> Problem statement: Exactly the lines starting at the line containing "model names, since" and ending at the line containing "err := .noError" are to be written out from the listing below, both included.

[[ Extracted entries, beginning ]]

-- ==== Sys2Proof/Machine/State.lean ====
section
/-! DEFINITION. The state of the block as plain data (10_state.md R10 to R21, R26), the inputs the outside world gives
it (R25, R38), and the reasons a step can stop. -/

namespace Sys2Proof.Machine

/-- PHASE, the block's program counter: the 14 named values of R12. The codes 0xE and 0xF are no phase (R60). -/
inductive Phase where
  | idle | hsProbe | hsRdack | hsCmp | acqReq | acqRead | acqClose | acqLen | decEnv | decCrc | decFx | fcMap | done
  | failed
deriving DecidableEq, Repr

/-- ERR: no error, or one of the four error conditions (R16, R150). Their 3-bit codes are `ErrCode.code`; a code that is
none of theirs is never written (R60). -/
inductive ErrCode where
  | noError | stationNotReady | incompleteData | malformedPacket | unknownForecastCode
deriving DecidableEq, Repr

/-- A result register X[i]: a valid bit and 16 raw bits (R11). -/
structure XReg where
  valid : Bool
  raw   : Half
deriving DecidableEq, Repr

/-- `absent`, the pair (0, 0) (R8). -/
def XReg.absent : XReg := ⟨false, 0⟩

/-- The result register file X[0..5], by the names of R11. -/
structure XFile where
  pressure    : XReg
  temperature : XReg
  windSpeed   : XReg
  windBearing : XReg
  humidity    : XReg
  icon        : XReg
deriving DecidableEq, Repr

/-- All six registers absent, as reset and START leave them (R26, R70). -/
def XFile.allAbsent : XFile := ⟨.absent, .absent, .absent, .absent, .absent, .absent⟩

/-- LABEL: a valid bit and a ForecastLabel (R21). -/
structure LabelReg where
  valid : Bool
  label : Label
deriving DecidableEq, Repr

/-- What the host does at one step (R25 (a)); `quiet` lets the sequencer take a step (log entry 1). -/
inductive HostCmd where
  | quiet
  | reset
  | start
  | writeConfig (c : ConfigReg)
  | writeStatus (v : BitVec 9)
deriving DecidableEq, Repr

/-- The state: R10's registers in R10's order, then R24's observation, R6's table and other parameters, the
inputs, and the model's own
fields. -/
structure State where
  /-- PHASE (R12). -/
  phase    : Phase
  /-- ATTEMPT, handshake attempts started in this run (R13). -/
  attempt  : BitVec 2
  /-- LINK_OPEN (R14). -/
  linkOpen : Bool
  /-- ACKBUF[0] (R19). -/
  ackbuf0  : Byte
  /-- ACKBUF[1] (R19). -/
  ackbuf1  : Byte
  /-- ACKLEN (R19). -/
  acklen   : BitVec 2
  /-- FRAME (R20): the bytes that have been written, by address. -/
  frame    : List Host.Cell
  /-- FRAMELEN (R20). -/
  framelen : BitVec 7
  /-- CRC_HI (R18). -/
  crcHi    : Byte
  /-- CRC_LO (R18). -/
  crcLo    : Byte
  /-- X[0..5] (R11). -/
  x        : XFile
  /-- LABEL (R21). -/
  label    : LabelReg
  /-- ERR (R16). -/
  err      : ErrCode
  /-- CONFIG (R17). -/
  config   : ConfigReg
  /-- TXLOG, the bytes sent since START, an observation (R24). -/
  txlog    : List Byte
  /-- FORECAST_TABLE, configuration fixed for the life of the block (R17, R141). -/
  table    : List (Byte × Label)
  /-- CRC_STEP and the ERR codes, parameters fixed for the life of the block (R6, U18; log entry 29). -/
  params   : Params
  /-- INPUT: the environment's answers to the next `SerRead`s, in order (R38, R75; log entry 5). -/
  rx       : List (List Byte)
  /-- INPUT: what the host does at the next steps, in order; nothing once the list is empty (R25; log entry 1). -/
  host     : List HostCmd
  /-- MODEL'S OWN: how many free values have been drawn (log entry 5). -/
  drawn    : Nat
  /-- MODEL'S OWN: an instruction presented to the block from outside its sequencer, as bytes of a format
  (log entry 2). -/
  issue    : Option (Format × List Byte)
  /-- MODEL'S OWN: the value the last CRC.RESULT, CRC.CHECK, LD.U8 or LD.U16LE returned, an observation
  (log entry 14). -/
  ret      : Half
deriving DecidableEq, Repr

/-- Why the block stops. -/
inductive Fault where
  /-- Raised by HS.PROBE, HS.RDACK, ACQ.REQ, ACQ.READ, WAKE and LOOP1 where LINK_OPEN = 0: the serial primitives require
  LINK_OPEN = 1 (R38). Safe: the model stops where the spec gives no effect, and no run gets there (log entry 11). -/
  | linkClosed
  /-- Raised by every reader of FRAME for a byte no acquisition read has written: it has no value (R20, R26, U8). Safe:
  the model stops, and no run gets there (log entry 10). -/
  | frameUnspecified
  /-- Raised by every reader of FRAME for an address above 99, which does not exist (R37). Only an ill-formed CONFIG or
  operand asks for one. Safe (log entry 19). -/
  | outsideFrame
deriving DecidableEq, Repr

/-- What the model does not accept. -/
inductive Refusal where
  /-- An instruction that has no meaning yet, by its mnemonic. Safe. -/
  | notModelled (mnemonic : String)
  /-- Raised by `step` when the issue slot holds bytes that are no instruction of their format (R60). Safe: the slot is
  the model's own and no run fills it (log entry 22). -/
  | undecodable (e : DecodeError)
  /-- Raised by `step` when the host writes an ill-formed layout to CONFIG in IDLE: "the model refuses it" (R17, D23,
  U7). Safe (log entry 18). -/
  | illFormedConfig
deriving DecidableEq, Repr

/-- What a meaning or a step answers. -/
abbrev Result := Host.Outcome State Fault Refusal

/-- The state after reset (R26). ACKBUF, ACKLEN, CRC_HI, CRC_LO and the label under a clear valid bit are values the
model names, since R26 leaves them unspecified (log entry 8); nothing stands in FRAME; the table is the one pair R141
gives and an unknown rest; the other parameters have R6's defaults. -/
def State.reset : State where
  phase := .idle
  attempt := 0
  linkOpen := false
  ackbuf0 := 0
  ackbuf1 := 0
  acklen := 0
  frame := []
  framelen := 0
  crcHi := 0
  crcLo := 0
  x := .allAbsent
  label := ⟨false, .unnamed 0⟩
  err := .noError
  config := .layoutA
  txlog := []
  table := (8, .sunny) :: Config.forecastRest
  params := .default
  rx := []
  host := []
  drawn := 0
  issue := none
  ret := 0

end Sys2Proof.Machine
end

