-- ==== Sys2Proof/Machine/Flags.lean ====
section
/-! DEFINITION. The one-bit tests of the block and the STATUS view. The block has no arithmetic condition codes (R14):
the tests select a next phase or a written value and are not stored. -/

namespace Sys2Proof.Machine

/-- HS.CMP's test: the two bytes read equal ACK (R92). -/
def ackMatches (s : State) : Bool := decide (s.acklen = 2 ∧ [s.ackbuf0, s.ackbuf1] = ackBytes)

/-- DEC.ENV's test over a 100-byte string: B[0], B[1..3], B[96..97] (R54, R110). -/
def shapeMatches (f : List Byte) : Bool := decide (f.take 4 = frameHead ∧ (f.drop 96).take 2 = frameTrailer)

/-- A frame is well-formed when it has 100 bytes, matches the shape, and its payload checksums to 0 under the transform
in force (R54). -/
def frameWellFormed (transform : List CrcOp) (f : List Byte) : Bool :=
  decide (f.length = Config.frameLen) && shapeMatches f &&
    decide (crc16 transform (f.drop Config.payloadBase) 0 = 0)

/-- CRC.CHECK: `CRC.RESULT = 0` (R84). -/
def crcIsZero (s : State) : Bool := decide (s.crc = 0)

/-- BUSY: PHASE is none of IDLE, DONE, FAILED (R15). -/
def busy (s : State) : Bool := decide (s.phase ≠ .idle ∧ s.phase ≠ .done ∧ s.phase ≠ .failed)

/-- STATUS, the host's read-only view, bit 8 down to bit 0: RSVD, LINK_OPEN, FAIL, DONE, BUSY, PHASE (R15). -/
def status (s : State) : BitVec 9 :=
  0#1 ++ BitVec.ofBool s.linkOpen ++ BitVec.ofBool (decide (s.phase = .failed)) ++
    BitVec.ofBool (decide (s.phase = .done)) ++ BitVec.ofBool (busy s) ++ s.phase.code

end Sys2Proof.Machine
end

[[ Extracted entries, end ]]

> Solution for this exercise:
model names, since R26 leaves them unspecified (log entry 8); nothing stands in FRAME; the table is the one pair R141
gives and an unknown rest; the other parameters have R6's defaults. -/
def State.reset : State where
  phase := .idle
  attempt := 0
  linkOpen := false
  ackbuf0 := 0
  ackbuf1 := 0
  acklen := 0
  frame := []
  framelen := 0
  crcHi := 0
  crcLo := 0
  x := .allAbsent
  label := ⟨false, .unnamed 0⟩
  err := .noError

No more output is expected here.